[Exercise objective]
Entries follow. Give back exactly the lines starting at the one containing "1⟩]⟩, -- LE_EVT" and ending at the one containing "4294967295⟩]⟩, -- LE_PZERO_HI", and no other lines.

[Records provided]
══════════

/-- The registers of the GD block (R152, R153). -/
def regsGD : List RegDesc :=
  [
    ⟨0x070000, [(0x1000, 4)], [⟨0, 2, .rwl, 0, 0, 2⟩]⟩, -- GD_CFG
    ⟨0x070004, [(0x1000, 4)], [⟨0, 8, .rwl, 30, 5, 200⟩]⟩, -- GD_DT
    ⟨0x070008, [(0x1000, 4)], [⟨16, 9, .rwl, 100, 20, 500⟩, ⟨0, 9, .rwl, 100, 25, 500⟩]⟩, -- GD_VDS
    ⟨0x07000C, [(0x1000, 4)], [⟨25, 7, .rwl, 10, 1, 100⟩, ⟨16, 9, .rwl, 200, 50, 500⟩, ⟨0, 16, .rwl, 200, 5, 2000⟩]⟩, -- GD_BSTCFG
    ⟨0x070010, [(0x1000, 4)], [⟨0, 16, .rwl, 200, 50, 2000⟩]⟩, -- GD_BSTCFG2
    ⟨0x070014, [(0x1000, 4)], [⟨24, 6, .ro, 0, 0, 63⟩, ⟨16, 6, .ro, 0, 0, 63⟩, ⟨8, 6, .ro, 0, 0, 63⟩, ⟨0, 6, .ro, 0, 0, 63⟩]⟩, -- GD_STAT
    ⟨0x070018, [(0x1000, 4)], [⟨24, 6, .ro, 0, 0, 63⟩, ⟨18, 6, .ro, 0, 0, 63⟩, ⟨12, 6, .ro, 0, 0, 63⟩, ⟨6, 6, .ro, 0, 0, 63⟩, ⟨0, 6, .ro, 0, 0, 63⟩]⟩, -- GD_FAULT
    ⟨0x07001C, [(0x1000, 4)], [⟨15, 1, .w1c, 0, 0, 1⟩, ⟨14, 1, .w1c, 0, 0, 1⟩, ⟨13, 1, .w1c, 0, 0, 1⟩, ⟨12, 1, .w1c, 0, 0, 1⟩, ⟨11, 1, .w1c, 0, 0, 1⟩, ⟨10, 1, .w1c, 0, 0, 1⟩, ⟨9, 1, .w1c, 0, 0, 1⟩, ⟨8, 1, .w1c, 0, 0, 1⟩, ⟨7, 1, .w1c, 0, 0, 1⟩, ⟨6, 1, .w1c, 0, 0, 1⟩, ⟨5, 1, .w1c, 0, 0, 1⟩, ⟨4, 1, .w1c, 0, 0, 1⟩, ⟨3, 1, .w1c, 0, 0, 1⟩, ⟨2, 1, .w1c, 0, 0, 1⟩, ⟨1, 1, .w1c, 0, 0, 1⟩, ⟨0, 1, .w1c, 0, 0, 1⟩]⟩, -- GD_EVT
    ⟨0x070020, [(0x1000, 4)], [⟨16, 16, .ro, 0, 0, 65535⟩, ⟨0, 16, .ro, 0, 0, 65535⟩]⟩, -- GD_CNT0
    ⟨0x070024, [(0x1000, 4)], [⟨16, 16, .ro, 0, 0, 65535⟩, ⟨0, 16, .ro, 0, 0, 65535⟩]⟩, -- GD_CNT1
    ⟨0x070028, [(0x1000, 4)], [⟨16, 16, .ro, 0, 0, 65535⟩, ⟨0, 16, .ro, 0, 0, 65535⟩]⟩, -- GD_BSTV0
    ⟨0x07002C, [(0x1000, 4)], [⟨0, 16, .ro, 0, 0, 65535⟩]⟩, -- GD_BSTV1
    ⟨0x070030, [(0x1000, 4)], [⟨16, 6, .ro, 0, 0, 63⟩, ⟨8, 6, .ro, 0, 0, 63⟩, ⟨0, 6, .rw, 0, 0, 63⟩]⟩, -- GD_LKCTL
    ⟨0x070034, [(0x1000, 4)], [⟨0, 6, .wo, 0, 0, 63⟩]⟩, -- GD_FCLR
    ⟨0x070038, [(0x1000, 4)], [⟨0, 6, .ro, 0, 0, 63⟩]⟩, -- GD_GIN
    ⟨0x070F00, [], [⟨25, 1, .ro, 0, 0, 1⟩, ⟨24, 1, .ro, 0, 0, 1⟩, ⟨23, 1, .ro, 0, 0, 1⟩, ⟨22, 1, .ro, 0, 0, 1⟩, ⟨21, 1, .ro, 0, 0, 1⟩, ⟨20, 1, .ro, 0, 0, 1⟩, ⟨16, 3, .ro, 0, 0, 7⟩, ⟨0, 16, .ro, 0, 0, 65535⟩]⟩, -- GD_VMSTAT
    ⟨0x070F04, [], [⟨16, 16, .rwl, 9200, 2000, 10000⟩, ⟨0, 16, .rwl, 9000, 2000, 10000⟩]⟩, -- GD_OVA
    ⟨0x070F08, [], [⟨16, 16, .rwl, 9600, 2000, 10000⟩, ⟨0, 16, .rwl, 9400, 2000, 10000⟩]⟩, -- GD_OVB
    ⟨0x070F0C, [], [⟨16, 16, .rwl, 100, 10, 500⟩, ⟨0, 16, .rwl, 200, 10, 500⟩]⟩, -- GD_OVH
    ⟨0x070F10, [], [⟨24, 1, .rwl, 0, 0, 1⟩, ⟨16, 2, .rwl, 0, 0, 3⟩, ⟨0, 16, .rwl, 10000, 0, 65535⟩]⟩, -- GD_OVCFG
    ⟨0x070F14, [], [⟨7, 1, .w1c, 0, 0, 1⟩, ⟨6, 1, .w1c, 0, 0, 1⟩, ⟨5, 1, .w1c, 0, 0, 1⟩, ⟨4, 1, .w1c, 0, 0, 1⟩, ⟨3, 1, .w1c, 0, 0, 1⟩, ⟨2, 1, .w1c, 0, 0, 1⟩, ⟨1, 1, .w1c, 0, 0, 1⟩, ⟨0, 1, .w1c, 0, 0, 1⟩]⟩, -- GD_LEVT
    ⟨0x070F18, [], [⟨0, 32, .ro, 0, 0, 4294967295⟩]⟩ -- GD_CHON
  ]

/-- The registers of the FB block (R192). -/
def regsFB : List RegDesc :=
  [
    ⟨0x080000, [(0x1000, 4)], [⟨7, 1, .rwl, 0, 0, 1⟩, ⟨6, 1, .rwl, 0, 0, 1⟩, ⟨5, 1, .rwl, 0, 0, 1⟩, ⟨2, 2, .rwl, 0, 0, 2⟩, ⟨0, 2, .rwl, 0, 0, 3⟩]⟩, -- FB_CFG
    ⟨0x080004, [(0x1000, 4)], [⟨8, 3, .rwl, 2, 0, 7⟩, ⟨0, 3, .rwl, 0, 0, 7⟩]⟩, -- FB_FILT
    ⟨0x080008, [(0x1000, 4)], [⟨2, 2, .rw, 1, 0, 3⟩, ⟨1, 1, .wo, 0, 0, 1⟩, ⟨0, 1, .wo, 0, 0, 1⟩]⟩, -- FB_CTRL
    ⟨0x08000C, [(0x1000, 4)], [⟨16, 3, .ro, 0, 0, 7⟩, ⟨12, 3, .ro, 0, 0, 7⟩, ⟨10, 2, .ro, 0, 0, 3⟩, ⟨9, 1, .ro, 0, 0, 1⟩, ⟨8, 1, .ro, 0, 0, 1⟩, ⟨7, 1, .ro, 0, 0, 1⟩, ⟨6, 1, .ro, 1, 0, 1⟩, ⟨5, 1, .ro, 1, 0, 1⟩, ⟨4, 1, .ro, 0, 0, 1⟩, ⟨3, 1, .ro, 0, 0, 1⟩, ⟨0, 1, .ro, 0, 0, 1⟩]⟩, -- FB_STAT
    ⟨0x080010, [(0x1000, 4)], [⟨17, 1, .w1c, 0, 0, 1⟩, ⟨16, 1, .w1c, 0, 0, 1⟩, ⟨15, 1, .w1c, 0, 0, 1⟩, ⟨14, 1, .w1c, 0, 0, 1⟩, ⟨13, 1, .w1c, 0, 0, 1⟩, ⟨12, 1, .w1c, 0, 0, 1⟩, ⟨11, 1, .w1c, 0, 0, 1⟩, ⟨10, 1, .w1c, 0, 0, 1⟩, ⟨9, 1, .w1c, 0, 0, 1⟩, ⟨8, 1, .w1c, 0, 0, 1⟩, ⟨7, 1, .w1c, 0, 0, 1⟩, ⟨6, 1, .w1c, 0, 0, 1⟩, ⟨5, 1, .w1c, 0, 0, 1⟩, ⟨4, 1, .w1c, 0, 0, 1⟩, ⟨3, 1, .w1c, 0, 0, 1⟩, ⟨2, 1, .w1c, 0, 0, 1⟩, ⟨1, 1, .w1c, 0, 0, 1⟩, ⟨0, 1, .w1c, 0, 0, 1⟩]⟩, -- FB_EVT
    ⟨0x080014, [(0x1000, 4)], [⟨0, 32, .ro, 0, 0, 4294967295⟩]⟩, -- FB_POS
    ⟨0x080018, [(0x1000, 4)], [⟨0, 32, .ro, 0, 0, 4294967295⟩]⟩, -- FB_BPOS
    ⟨0x08001C, [(0x1000, 4)], [⟨16, 16, .ro, 0, 0, 65535⟩, ⟨8, 8, .ro, 0, 0, 255⟩]⟩, -- FB_BHI
    ⟨0x080020, [(0x1000, 4)], [⟨0, 32, .ro, 0, 0, 4294967295⟩]⟩, -- FB_SPEED
    ⟨0x080024, [(0x1000, 4)], [⟨8, 2, .rwl, 0, 0, 2⟩, ⟨0, 8, .rwl, 20, 1, 100⟩]⟩, -- FB_SPDCFG
    ⟨0x080028, [(0x1000, 4)], [⟨16, 16, .ro, 0, 0, 65535⟩, ⟨0, 11, .ro, 0, 0, 2047⟩]⟩, -- FB_STEP
    ⟨0x08002C, [(0x1000, 4)], [⟨8, 8, .rwl, 1, 0, 255⟩, ⟨1, 2, .rwl, 0, 0, 3⟩, ⟨0, 1, .rwl, 0, 0, 1⟩]⟩, -- FB_IDX
    ⟨0x080030, [(0x1000, 4)], [⟨0, 32, .rwl, 0, 0, 4294967295⟩]⟩, -- FB_IDXPOS
    ⟨0x080034, [(0x1000, 4)], [⟨0, 32, .ro, 0, 0, 4294967295⟩]⟩, -- FB_IDXERR
    ⟨0x080038, [(0x1000, 4)], [⟨0, 32, .rwl, 0, 0, 4294967295⟩]⟩, -- FB_CPR
    ⟨0x08003C, [(0x1000, 4)], [⟨0, 32, .ro, 0, 0, 4294967295⟩]⟩, -- FB_PRBPOS
    ⟨0x080040, [(0x1000, 4)], [⟨30, 2, .ro, 0, 0, 3⟩, ⟨0, 30, .ro, 0, 0, 1073741823⟩]⟩, -- FB_PRBTS0
    ⟨0x080044, [(0x1000, 4)], [⟨0, 32, .ro, 0, 0, 4294967295⟩]⟩, -- FB_PRBTS1
    ⟨0x080048, [(0x1000, 4)], [⟨21, 1, .rwl, 0, 0, 1⟩, ⟨16, 5, .rwl, 6, 3, 16⟩, ⟨8, 6, .rwl, 32, 8, 40⟩, ⟨2, 2, .rwl, 3, 0, 3⟩, ⟨0, 2, .rwl, 0, 0, 3⟩]⟩, -- FB_SER0
    ⟨0x08004C, [(0x1000, 4)], [⟨16, 10, .rwl, 50, 5, 1000⟩, ⟨0, 16, .rwl, 67, 0, 65535⟩]⟩, -- FB_SER1
    ⟨0x080050, [(0x1000, 4)], [⟨24, 1, .rwl, 0, 0, 1⟩, ⟨16, 8, .rwl, 2, 1, 255⟩, ⟨8, 5, .rwl, 0, 0, 24⟩, ⟨0, 6, .rwl, 0, 8, 32⟩]⟩, -- FB_SER2
    ⟨0x080054, [(0x1000, 4)], [⟨0, 32, .ro, 0, 0, 4294967295⟩]⟩, -- FB_SERPOS
    ⟨0x080058, [(0x1000, 4)], [⟨16, 16, .ro, 0, 0, 65535⟩, ⟨0, 11, .ro, 0, 0, 2047⟩]⟩, -- FB_SERCNT
    ⟨0x08005C, [(0x1000, 4)], [⟨16, 16, .rwl, 2731, 0, 65535⟩, ⟨0, 16, .rwl, 0, 0, 65535⟩]⟩ -- FB_HALL
  ]

/-- The registers of the LE block (R218). -/
def regsLE : List RegDesc :=
  [
    ⟨0x090000, [], [⟨1, 1, .ro, 0, 0, 1⟩, ⟨0, 1, .ro, 0, 0, 1⟩]⟩, -- LE_LSTAT
    ⟨0x090004, [], [⟨1, 1, .w1c, 0, 0, 1⟩, ⟨0, 1, .w1c, 0, 0, 1⟩]⟩, -- LE_LEVT
    ⟨0x090100, [(0x100, 4)], [⟨0, 2, .rwl, 0, 0, 3⟩]⟩, -- LE_AXCFG
    ⟨0x090104, [(0x100, 4)], [⟨8, 1, .ro, 0, 0, 1⟩, ⟨6, 2, .ro, 0, 0, 3⟩, ⟨4, 2, .ro, 0, 0, 3⟩, ⟨3, 1, .ro, 0, 0, 1⟩, ⟨2, 1, .ro, 0, 0, 1⟩, ⟨0, 2, .ro, 0, 0, 3⟩]⟩, -- LE_STAT
    ⟨0x090108, [(0x100, 4)], [⟨5, 1, .w1c, 0, 0, 1⟩, ⟨4, 1, .w1c, 0, 0, 1⟩, ⟨3, 1, .w1c, 0, 0, 1⟩, ⟨2, 1, .w1c, 0, 0, 1⟩, ⟨1, 1, .w1c, 0, 0, 1⟩, ⟨0, 1, .w1c, 0, 0, 1⟩]⟩, -- LE_EVT
    ⟨0x09010C, [(0x100, 4)], [⟨16, 4, .rwl, 0, 0, 8⟩, ⟨0, 16, .rwl, 0, 0, 32767⟩]⟩, -- LE_KPO
    ⟨0x090110, [(0x100, 4)], [⟨16, 4, .rwl, 0, 0, 8⟩, ⟨0, 16, .rwl, 0, 0, 32767⟩]⟩, -- LE_KIO
    ⟨0x090114, [(0x100, 4)], [⟨16, 4, .rwl, 0, 0, 8⟩, ⟨0, 16, .rwl, 0, 0, 32767⟩]⟩, -- LE_KPW
    ⟨0x090118, [(0x100, 4)], [⟨16, 4, .rwl, 0, 0, 8⟩, ⟨0, 16, .rwl, 0, 0, 32767⟩]⟩, -- LE_KIW
    ⟨0x09011C, [(0x100, 4)], [⟨0, 16, .rwl, 16384, 1, 32767⟩]⟩, -- LE_SOFT
    ⟨0x090120, [(0x100, 4)], [⟨16, 16, .rwl, 0, 0, 32767⟩, ⟨0, 16, .rwl, 0, 0, 32767⟩]⟩, -- LE_ILIM
    ⟨0x090124, [(0x100, 4)], [⟨0, 16, .rwl, 0, 0, 32767⟩]⟩, -- LE_WMAX
    ⟨0x090128, [(0x100, 4)], [⟨16, 16, .rwl, 0, 1, 65535⟩, ⟨0, 16, .rwl, 0, 1, 65535⟩]⟩, -- LE_SCALE
    ⟨0x09012C, [(0x100, 4)], [⟨0, 25, .rwl, 0, 1, 16777216⟩]⟩, -- LE_PFS
    ⟨0x090130, [(0x100, 4)], [⟨0, 32, .rwl, 0, 1, 4294967295⟩]⟩, -- LE_GEAR
    ⟨0x090134, [(0x100, 4)], [⟨0, 32, .rwl, 0, 0, 4294967295⟩]⟩, -- LE_PZERO_LO
    ⟨0x090138, [(0x100, 4)], [⟨0, 32, .rwl, 0, 0, 4294967295⟩]⟩, -- LE_PZERO_HI
    ⟨0x090140, [(0x100, 4), (0x4, 8)], [⟨16, 16, .rwl, 0, 0, 32767⟩, ⟨0, 16, .rwl, 0, 0, 32767⟩]⟩, -- LE_FCRV
    ⟨0x090160, [(0x100, 4)], [⟨0, 16, .rwl, 0, 1, 65535⟩]⟩, -- LE_FSTEP
    ⟨0x090164, [(0x100, 4)], [⟨24, 8, .rwl, 8, 2, 255⟩, ⟨16, 8, .rwl, 20, 1, 255⟩, ⟨0, 16, .rwl, 164, 1, 32767⟩]⟩, -- LE_OSCO
    ⟨0x090168, [(0x100, 4)], [⟨24, 8, .rwl, 8, 2, 255⟩, ⟨16, 8, .rwl, 20, 1, 255⟩, ⟨0, 16, .rwl, 164, 1, 32767⟩]⟩, -- LE_OSCW
    ⟨0x09016C, [(0x100, 4)], [⟨16, 16, .rwl, 0, 1, 65535⟩, ⟨0, 16, .rwl, 0, 0, 65535⟩]⟩, -- LE_PLS0
    ⟨0x090170, [(0x100, 4)], [⟨28, 4, .ro, 0, 0, 15⟩, ⟨24, 4, .rwl, 3, 1, 15⟩, ⟨16, 8, .rwl, 50, 10, 255⟩, ⟨0, 16, .rwl, 500, 1, 65535⟩]⟩, -- LE_PLS1
    ⟨0x090174, [(0x100, 4)], [⟨0, 16, .rwl, 0, 0, 65535⟩]⟩ -- LE_KF
  ]
  ++ [
    ⟨0x090178, [(0x100, 4)], [⟨0, 32, .ro, 0, 0, 4294967295⟩]⟩, -- LE_PREF_LO
    ⟨0x09017C, [(0x100, 4)], [⟨0, 32, .ro, 0, 0, 4294967295⟩]⟩, -- LE_PREF_HI
    ⟨0x090180, [(0x100, 4)], [⟨16, 16, .ro, 0, 0, 65535⟩, ⟨0, 16, .ro, 0, 0, 65535⟩]⟩, -- LE_WREF
    ⟨0x090184, [(0x100, 4)], [⟨16, 16, .ro, 0, 0, 65535⟩, ⟨0, 16, .ro, 0, 0, 65535⟩]⟩, -- LE_OUT
    ⟨0x090188, [(0x100, 4)], [⟨16, 16, .ro, 0, 0, 65535⟩, ⟨0, 16, .ro, 0, 0, 65535⟩]⟩, -- LE_INT
    ⟨0x09018C, [(0x100, 4)], [⟨16, 16, .ro, 0, 0, 65535⟩, ⟨0, 16, .ro, 0, 0, 65535⟩]⟩, -- LE_OANG
    ⟨0x090190, [(0x100, 4)], [⟨24, 8, .ro, 0, 0, 255⟩, ⟨16, 8, .ro, 0, 0, 255⟩, ⟨0, 16, .ro, 0, 0, 65535⟩]⟩, -- LE_SUPV
    ⟨0x090194, [(0x100, 4)], [⟨16, 16, .ro, 0, 0, 65535⟩, ⟨0, 16, .ro, 0, 0, 65535⟩]⟩ -- LE_CNT
  ]

/-- The registers of the VR block (R410). -/
def regsVR : List RegDesc :=
  [
    ⟨0x0A0000, [], [⟨16, 10, .rwl, 0, 1, 1023⟩, ⟨8, 2, .rwl, 2, 1, 2⟩, ⟨2, 1, .rwl, 1, 0, 1⟩, ⟨1, 1, .rwl, 0, 0, 1⟩, ⟨0, 1, .rwl, 0, 0, 1⟩]⟩, -- VR_CFG
    ⟨0x0A0004, [], [⟨28, 4, .ro, 0, 0, 15⟩, ⟨18, 10, .ro, 0, 0, 1023⟩, ⟨15, 3, .ro, 0, 0, 7⟩, ⟨12, 3, .ro, 0, 0, 7⟩, ⟨11, 1, .ro, 0, 0, 1⟩, ⟨10, 1, .ro, 0, 0, 1⟩, ⟨9, 1, .ro, 0, 0, 1⟩, ⟨8, 1, .ro, 0, 0, 1⟩, ⟨7, 1, .ro, 0, 0, 1⟩, ⟨0, 7, .ro, 0, 0, 127⟩]⟩, -- VR_STAT
    ⟨0x0A0008, [], [⟨15, 1, .w1c, 0, 0, 1⟩, ⟨14, 1, .w1c, 0, 0, 1⟩, ⟨13, 1, .w1c, 0, 0, 1⟩, ⟨12, 1, .w1c, 0, 0, 1⟩, ⟨11, 1, .w1c, 0, 0, 1⟩, ⟨10, 1, .w1c, 0, 0, 1⟩, ⟨9, 1, .w1c, 0, 0, 1⟩, ⟨8, 1, .w1c, 0, 0, 1⟩, ⟨7, 1, .w1c, 0, 0, 1⟩, ⟨6, 1, .w1c, 0, 0, 1⟩, ⟨5, 1, .w1c, 0, 0, 1⟩, ⟨4, 1, .w1c, 0, 0, 1⟩, ⟨3, 1, .w1c, 0, 0, 1⟩, ⟨2, 1, .w1c, 0, 0, 1⟩, ⟨1, 1, .w1c, 0, 0, 1⟩, ⟨0, 1, .w1c, 0, 0, 1⟩]⟩, -- VR_EVT
    ⟨0x0A000C, [], [⟨0, 8, .rwl, 20, 5, 200⟩]⟩, -- VR_CYC
    ⟨0x0A0010, [], [⟨0, 32, .ro, 0, 0, 4294967295⟩]⟩, -- VR_CYCNUM
    ⟨0x0A0014, [], [⟨8, 8, .rwl, 10, 1, 255⟩, ⟨0, 8, .rwl, 3, 2, 255⟩]⟩, -- VR_CS
    ⟨0x0A0018, [], [⟨16, 16, .ro, 0, 0, 65535⟩, ⟨0, 16, .ro, 0, 0, 65535⟩]⟩, -- VR_DRIFT
    ⟨0x0A0020, [], [⟨30, 2, .ro, 0, 0, 3⟩, ⟨29, 1, .ro, 0, 0, 1⟩, ⟨27, 2, .ro, 0, 0, 3⟩, ⟨26, 1, .ro, 0, 0, 1⟩, ⟨16, 10, .ro, 0, 0, 1023⟩, ⟨0, 16, .ro, 0, 0, 65535⟩]⟩, -- VR_PSTATW
    ⟨0x0A0024, [], [⟨30, 2, .ro, 0, 0, 3⟩, ⟨29, 1, .ro, 0, 0, 1⟩, ⟨27, 2, .ro, 0, 0, 3⟩, ⟨26, 1, .ro, 0, 0, 1⟩, ⟨16, 10, .ro, 0, 0, 1023⟩, ⟨0, 16, .ro, 0, 0, 65535⟩]⟩, -- VR_PSTATE
    ⟨0x0A0028, [], [⟨16, 16, .ro, 0, 0, 65535⟩, ⟨8, 8, .ro, 0, 0, 255⟩, ⟨0, 8, .ro, 0, 0, 255⟩]⟩, -- VR_PCNT0W
    ⟨0x0A002C, [], [⟨16, 16, .ro, 0, 0, 65535⟩, ⟨8, 8, .ro, 0, 0, 255⟩, ⟨0, 8, .ro, 0, 0, 255⟩]⟩, -- VR_PCNT0E
    ⟨0x0A0030, [], [⟨16, 16, .ro, 0, 0, 65535⟩, ⟨8, 8, .ro, 0, 0, 255⟩, ⟨0, 8, .ro, 0, 0, 255⟩]⟩, -- VR_PCNT1W
    ⟨0x0A0034, [], [⟨16, 16, .ro, 0, 0, 65535⟩, ⟨8, 8, .ro, 0, 0, 255⟩, ⟨0, 8, .ro, 0, 0, 255⟩]⟩, -- VR_PCNT1E
    ⟨0x0A0038, [], [⟨16, 16, .ro, 0, 0, 65535⟩, ⟨0, 16, .ro, 0, 0, 65535⟩]⟩, -- VR_NCNT
    ⟨0x0A003C, [], [⟨0, 16, .rwl, 34997, 1536, 65535⟩]⟩, -- VR_ETYPE
    ⟨0x0A0040, [], [⟨0, 32, .rwl, 0, 0, 4294967295⟩]⟩, -- VR_PHYID
    ⟨0x0A0044, [], [⟨16, 3, .rw, 0, 0, 7⟩, ⟨15, 1, .rw, 0, 0, 1⟩, ⟨0, 10, .rw, 0, 0, 1023⟩]⟩, -- VR_SHIDX
    ⟨0x0A0048, [], [⟨0, 32, .ro, 0, 0, 4294967295⟩]⟩, -- VR_SHDAT0
    ⟨0x0A004C, [], [⟨0, 32, .ro, 0, 0, 4294967295⟩]⟩, -- VR_SHDAT1
    ⟨0x0A0050, [], [⟨4, 1, .wo, 0, 0, 1⟩, ⟨1, 3, .wo, 0, 0, 7⟩, ⟨0, 1, .wo, 0, 0, 1⟩]⟩, -- VR_CMD
    ⟨0x0A0100, [(0x4, 32)], [⟨0, 32, .ro, 0, 0, 4294967295⟩]⟩ -- VR_MISS
  ]

/-- The registers of the TM block (R426). -/
def regsTM : List RegDesc :=
  [
    ⟨0x0B0000, [], [⟨5, 1, .ro, 0, 0, 1⟩, ⟨4, 1, .ro, 0, 0, 1⟩, ⟨0, 4, .ro, 0, 0, 15⟩]⟩, -- TM_STAT
    ⟨0x0B0004, [], [⟨6, 1, .w1c, 0, 0, 1⟩, ⟨5, 1, .w1c, 0, 0, 1⟩, ⟨4, 1, .w1c, 0, 0, 1⟩, ⟨3, 1, .w1c, 0, 0, 1⟩, ⟨2, 1, .w1c, 0, 0, 1⟩, ⟨1, 1, .w1c, 0, 0, 1⟩, ⟨0, 1, .w1c, 0, 0, 1⟩]⟩, -- TM_EVT
    ⟨0x0B0008, [], [⟨8, 6, .rwl, 4, 2, 63⟩, ⟨0, 1, .rwl, 0, 0, 1⟩]⟩, -- TM_CFG
    ⟨0x0B000C, [], [⟨0, 11, .rwl, 1000, 10, 2000⟩]⟩, -- TM_JUMP
    ⟨0x0B0010, [], [⟨0, 32, .rw, 167772160, 167688274, 167856046⟩]⟩, -- TM_INCR
    ⟨0x0B0014, [], [⟨0, 32, .ro, 167772160, 0, 4294967295⟩]⟩, -- TM_APPL
    ⟨0x0B0018, [], [⟨0, 32, .wo, 0, 0, 4294967295⟩]⟩, -- TM_STEP
    ⟨0x0B001C, [], [⟨0, 30, .ro, 0, 0, 1073741823⟩]⟩, -- TM_NS
    ⟨0x0B0020, [], [⟨0, 32, .ro, 0, 0, 4294967295⟩]⟩, -- TM_SECLO
    ⟨0x0B0024, [], [⟨0, 32, .ro, 0, 0, 4294967295⟩]⟩, -- TM_SECHI
    ⟨0x0B0028, [], [⟨0, 16, .ro, 0, 0, 65535⟩]⟩, -- TM_FRAC
    ⟨0x0B002C, [], [⟨0, 32, .ro, 0, 0, 4294967295⟩]⟩, -- TM_OFS
    ⟨0x0B0030, [], [⟨0, 32, .ro, 0, 0, 4294967295⟩]⟩, -- TM_GMLO
    ⟨0x0B0034, [], [⟨0, 32, .ro, 0, 0, 4294967295⟩]⟩, -- TM_GMHI
    ⟨0x0B0038, [], [⟨16, 16, .ro, 0, 0, 65535⟩, ⟨0, 16, .ro, 0, 0, 65535⟩]⟩, -- TM_CNT
    ⟨0x0B003C, [], [⟨0, 20, .rwl, 10000, 10, 1000000⟩]⟩ -- TM_FARLIM
  ]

══════════

[Task result]
    ⟨0x090108, [(0x100, 4)], [⟨5, 1, .w1c, 0, 0, 1⟩, ⟨4, 1, .w1c, 0, 0, 1⟩, ⟨3, 1, .w1c, 0, 0, 1⟩, ⟨2, 1, .w1c, 0, 0, 1⟩, ⟨1, 1, .w1c, 0, 0, 1⟩, ⟨0, 1, .w1c, 0, 0, 1⟩]⟩, -- LE_EVT
    ⟨0x09010C, [(0x100, 4)], [⟨16, 4, .rwl, 0, 0, 8⟩, ⟨0, 16, .rwl, 0, 0, 32767⟩]⟩, -- LE_KPO
    ⟨0x090110, [(0x100, 4)], [⟨16, 4, .rwl, 0, 0, 8⟩, ⟨0, 16, .rwl, 0, 0, 32767⟩]⟩, -- LE_KIO
    ⟨0x090114, [(0x100, 4)], [⟨16, 4, .rwl, 0, 0, 8⟩, ⟨0, 16, .rwl, 0, 0, 32767⟩]⟩, -- LE_KPW
    ⟨0x090118, [(0x100, 4)], [⟨16, 4, .rwl, 0, 0, 8⟩, ⟨0, 16, .rwl, 0, 0, 32767⟩]⟩, -- LE_KIW
    ⟨0x09011C, [(0x100, 4)], [⟨0, 16, .rwl, 16384, 1, 32767⟩]⟩, -- LE_SOFT
    ⟨0x090120, [(0x100, 4)], [⟨16, 16, .rwl, 0, 0, 32767⟩, ⟨0, 16, .rwl, 0, 0, 32767⟩]⟩, -- LE_ILIM
    ⟨0x090124, [(0x100, 4)], [⟨0, 16, .rwl, 0, 0, 32767⟩]⟩, -- LE_WMAX
    ⟨0x090128, [(0x100, 4)], [⟨16, 16, .rwl, 0, 1, 65535⟩, ⟨0, 16, .rwl, 0, 1, 65535⟩]⟩, -- LE_SCALE
    ⟨0x09012C, [(0x100, 4)], [⟨0, 25, .rwl, 0, 1, 16777216⟩]⟩, -- LE_PFS
    ⟨0x090130, [(0x100, 4)], [⟨0, 32, .rwl, 0, 1, 4294967295⟩]⟩, -- LE_GEAR
    ⟨0x090134, [(0x100, 4)], [⟨0, 32, .rwl, 0, 0, 4294967295⟩]⟩, -- LE_PZERO_LO
    ⟨0x090138, [(0x100, 4)], [⟨0, 32, .rwl, 0, 0, 4294967295⟩]⟩, -- LE_PZERO_HI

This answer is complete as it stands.